*** Supplied data ***

/-- The other syndromes are what the three tests leave. -/
theorem otherSyndromes_eq_compl : otherSyndromes = (insert 0#32 (oneHotSyndromes ∪ validSyndromes))ᶜ := by
  ext w
  simp only [otherSyndromes, oneHotSyndromes, validSyndromes, Set.mem_ofPred_eq, Set.mem_compl_iff, Set.mem_insert_iff,
    Set.mem_union, Bool.eq_false_iff]
  tauto

/-- The zero test, the single-bit test on the rest and the validity test exclude one another, so the syndromes they
leave are counted by subtraction (R53). -/
theorem ncard_otherSyndromes : otherSyndromes.ncard = 4293918687 := by
  have hdisjoint : Disjoint oneHotSyndromes validSyndromes := by
    rw [Set.disjoint_left]
    rintro w ⟨-, h1⟩ hv
    simp [(tests_fail_of_validSignature hv).2] at h1
  have hzero : 0#32 ∉ oneHotSyndromes ∪ validSyndromes := by
    rintro (⟨h0, -⟩ | hv)
    · exact h0 rfl
    · exact (tests_fail_of_validSignature hv).1 rfl
  have htests : (insert 0#32 (oneHotSyndromes ∪ validSyndromes)).ncard = 1048609 := by
    rw [Set.ncard_insert_of_notMem hzero, Set.ncard_union_eq hdisjoint, ncard_oneHotSyndromes, ncard_validSyndromes]
  have htotal := Set.ncard_add_ncard_compl (insert 0#32 (oneHotSyndromes ∪ validSyndromes))
  rw [htests, card_bitVec] at htotal
  rw [otherSyndromes_eq_compl]
  omega

/-- Settles O8: the bounds by the twelve complementary pairs, the numbers by counting the free fields. -/
theorem syndromeCountsOfEachTest : Obligations.SyndromeCountsOfEachTest := by
  unfold Obligations.SyndromeCountsOfEachTest
  refine ⟨fun w hw => ?_, ncard_oneHotSyndromes, ncard_validSyndromes, ncard_otherSyndromes⟩
  have hpop := popcount_of_validSignature hw
  have hu1 := popcount_le (w.extractLsb' 20 4)
  have hu0 := popcount_le (w.extractLsb' 4 4)
  exact ⟨by omega, by omega, tests_fail_of_validSignature hw⟩

end Sys2Proof.Machine
end

section
/-! The whole-page function, sub-page by sub-page (R72, R86, R90): the counts as sums over the sub-pages, the outcome,
and the independence of the order. -/

namespace Sys2Proof

/-- A sub-page is counted at most once (R81). -/
theorem SubClass.corrects_add_fails_le (k : SubClass) : k.corrects + k.fails ≤ 1 := by
  cases k <;> simp [SubClass.corrects, SubClass.fails]

end Sys2Proof

namespace Sys2Proof.Machine

variable {cfg : Config} {D E : Page} {S C S' C' : Vector Word 4}

/-- Two states of the loop with the same page and counts are the same. -/
theorem PageProgress.eq_of_fields {p q : PageProgress} (hdata : p.data = q.data) (hncorr : p.ncorr = q.ncorr)
    (hnunc : p.nunc = q.nunc) : p = q := by
  obtain ⟨d, n, m⟩ := p
  cases hdata
  cases hncorr
  cases hnunc
  rfl

/-- The loop counts the corrected sub-pages it has passed over (R90). -/
theorem processPage_ncorr (cfg : Config) (D : Page) (S C : Vector Word 4) (order : List SubIndex) :
    (processPage cfg D S C order).ncorr = (order.map (fun i => (classOf cfg S[i.val] C[i.val]).corrects)).sum :=
  (ncorr_foldl cfg S C order _).trans (Nat.zero_add _)

/-- The loop counts the uncorrectable sub-pages it has passed over (R90). -/
theorem processPage_nunc (cfg : Config) (D : Page) (S C : Vector Word 4) (order : List SubIndex) :
    (processPage cfg D S C order).nunc = (order.map (fun i => (classOf cfg S[i.val] C[i.val]).fails)).sum :=
  (nunc_foldl cfg S C order _).trans (Nat.zero_add _)

/-- NCORR of the page is a sum over its sub-pages (R90). -/
theorem correctPage_ncorr_eq_sum (cfg : Config) (D : Page) (S C : Vector Word 4) :
    (correctPage cfg D S C).ncorr = ∑ i : SubIndex, (classOf cfg S[i.val] C[i.val]).corrects :=
  (processPage_ncorr cfg D S C (List.finRange 4)).trans (Fin.sum_univ_def _).symm

/-- NUNC of the page is a sum over its sub-pages (R90). -/
theorem correctPage_nunc_eq_sum (cfg : Config) (D : Page) (S C : Vector Word 4) :
    (correctPage cfg D S C).nunc = ∑ i : SubIndex, (classOf cfg S[i.val] C[i.val]).fails :=
  (processPage_nunc cfg D S C (List.finRange 4)).trans (Fin.sum_univ_def _).symm

/-- The outcome is that of the two counts (R88, R90). -/
theorem correctPage_outcome (cfg : Config) (D : Page) (S C : Vector Word 4) :
    (correctPage cfg D S C).outcome = aggregateNat (correctPage cfg D S C).ncorr (correctPage cfg D S C).nunc := rfl

/-- The result is formed from the page and the two counts alone (R90). -/
theorem correctPage_congr (hdata : (correctPage cfg D S C).data = (correctPage cfg E S' C').data)
    (hncorr : (correctPage cfg D S C).ncorr = (correctPage cfg E S' C').ncorr)
    (hnunc : (correctPage cfg D S C).nunc = (correctPage cfg E S' C').nunc) :
    correctPage cfg D S C = correctPage cfg E S' C' :=
  congrArg PageProgress.result (PageProgress.eq_of_fields hdata hncorr hnunc)

/-- `SubAction` looks at the pair through its class alone (R86). -/
theorem subAction_congr {s c s' c' : Word} (h : classOf cfg s c = classOf cfg s' c') (d : SubPage) :
    subAction cfg d s c = subAction cfg d s' c' := by
  rw [subAction, subAction, h]

/-- `CorrectPage` looks at the words through their classes alone (R90). -/
theorem correctPage_congr_of_classOf
    (h : ∀ i : SubIndex, classOf cfg S[i.val] C[i.val] = classOf cfg S'[i.val] C'[i.val]) :
    correctPage cfg D S C = correctPage cfg D S' C' := by
  refine correctPage_congr (page_ext fun i => ?_) ?_ ?_
  · rw [sliceOf_correctPage, sliceOf_correctPage, subAction_congr (h i)]
  · simp only [correctPage_ncorr_eq_sum, h]
  · simp only [correctPage_nunc_eq_sum, h]

/-- Settles O50: a sub-page's result and what it counts do not depend on when the loop reaches it. -/
theorem orderOfSubPagesDoesNotMatter : Obligations.OrderOfSubPagesDoesNotMatter := by
  unfold Obligations.OrderOfSubPagesDoesNotMatter
  intro cfg D S C order hperm
  have hnodup : order.Nodup := hperm.nodup_iff.2 (by decide)
  refine PageProgress.eq_of_fields (page_ext fun i => ?_) ?_ ?_
  · simp only [processPage, sliceOf_foldl cfg S C order hnodup, sliceOf_foldl cfg S C [0, 1, 2, 3] (by decide),
      hperm.mem_iff]
  · simp only [processPage_ncorr, (hperm.map _).sum_eq]
  · simp only [processPage_nunc, (hperm.map _).sum_eq]

/-- Settles O51: the classes are those of the first pass, and each sub-page's action undoes itself. -/
theorem secondCorrectRestoresThePage : Obligations.SecondCorrectRestoresThePage := by
  unfold Obligations.SecondCorrectRestoresThePage
  intro cfg D S C
  have hncorr : (correctPage cfg (correctPage cfg D S C).data S C).ncorr = (correctPage cfg D S C).ncorr := by
    rw [correctPage_ncorr_eq_sum, correctPage_ncorr_eq_sum]
  have hnunc : (correctPage cfg (correctPage cfg D S C).data S C).nunc = (correctPage cfg D S C).nunc := by
    rw [correctPage_nunc_eq_sum, correctPage_nunc_eq_sum]
  refine ⟨page_ext fun i => ?_, ?_, hncorr, hnunc⟩
  · rw [sliceOf_correctPage, sliceOf_correctPage, subAction_twice]
  · rw [correctPage_outcome, hncorr, hnunc, correctPage_outcome]

/-- Each sub-page is counted at most once (R92). -/
theorem correctPage_counts_eq_sum (cfg : Config) (D : Page) (S C : Vector Word 4) :
    (correctPage cfg D S C).ncorr + (correctPage cfg D S C).nunc =
      ∑ i : SubIndex, ((classOf cfg S[i.val] C[i.val]).corrects + (classOf cfg S[i.val] C[i.val]).fails) := by
  rw [correctPage_ncorr_eq_sum, correctPage_nunc_eq_sum, Finset.sum_add_distrib]

/-- The outcome OK is that of no count (R88). -/
theorem aggregateNat_eq_outOk {ncorr nunc : Nat} : aggregateNat ncorr nunc = outOk ↔ ncorr = 0 ∧ nunc = 0 := by
  unfold aggregateNat
  by_cases hnunc : nunc > 0
  · rw [if_pos hnunc]
    exact ⟨fun h => absurd h (by decide), fun h => absurd h.2 (Nat.pos_iff_ne_zero.1 hnunc)⟩
  · by_cases hncorr : ncorr > 0
    · rw [if_neg hnunc, if_pos hncorr]
      exact ⟨fun h => absurd h (by decide), fun h => absurd h.1 (Nat.pos_iff_ne_zero.1 hncorr)⟩
    · rw [if_neg hnunc, if_neg hncorr]
      exact ⟨fun _ => by omega, fun _ => rfl⟩

end Sys2Proof.Machine
end

section
/-! The bits in which a page and its correction differ (R92): one for each DATAFIX. -/

namespace Sys2Proof.Machine

variable {cfg : Config} {D : Page} {S C : Vector Word 4}

/-- The number of bits in which two sub-pages differ. -/
def subDifference (d e : SubPage) : Nat := ∑ j : Fin 512, popcount (d[j.val] ^^^ e[j.val])

/-- Two pages differ in the bits in which their slices do (R29). -/
theorem bitDifference_eq_sum (D E : Page) :
    bitDifference D E = ∑ i : SubIndex, subDifference (sliceOf D i) (sliceOf E i) := by
  have hbyte (i : Fin 4) (j : Fin 512) : (finProdFinEquiv (i, j)).val = 512 * i.val + j.val := Nat.add_comm ..
  calc bitDifference D E
    _ = ∑ a : Fin 2048, popcount (D[a.val] ^^^ E[a.val]) := (Fin.sum_univ_def _).symm
    _ = ∑ p : Fin 4 × Fin 512, popcount (D[(finProdFinEquiv p).val] ^^^ E[(finProdFinEquiv p).val]) :=
      (Equiv.sum_comp (finProdFinEquiv (m := 4) (n := 512)) fun a => popcount (D[a.val] ^^^ E[a.val])).symm
    _ = ∑ i : Fin 4, ∑ j : Fin 512, popcount (D[(finProdFinEquiv (i, j)).val] ^^^ E[(finProdFinEquiv (i, j)).val]) :=
      Fintype.sum_prod_type _
    _ = ∑ i : SubIndex, subDifference (sliceOf D i) (sliceOf E i) := by
      simp only [subDifference, sliceOf_getElem, hbyte]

*** End of Supplied data ***

■ Exercise goal ■
Copy exactly the line that contains "E[a.val]) := (Fin.sum_univ_def _).symm" and every line after it, up to and including the last line of the records.

■ Reply ■
    _ = ∑ a : Fin 2048, popcount (D[a.val] ^^^ E[a.val]) := (Fin.sum_univ_def _).symm
    _ = ∑ p : Fin 4 × Fin 512, popcount (D[(finProdFinEquiv p).val] ^^^ E[(finProdFinEquiv p).val]) :=
      (Equiv.sum_comp (finProdFinEquiv (m := 4) (n := 512)) fun a => popcount (D[a.val] ^^^ E[a.val])).symm
    _ = ∑ i : Fin 4, ∑ j : Fin 512, popcount (D[(finProdFinEquiv (i, j)).val] ^^^ E[(finProdFinEquiv (i, j)).val]) :=
      Fintype.sum_prod_type _
    _ = ∑ i : SubIndex, subDifference (sliceOf D i) (sliceOf E i) := by
      simp only [subDifference, sliceOf_getElem, hbyte]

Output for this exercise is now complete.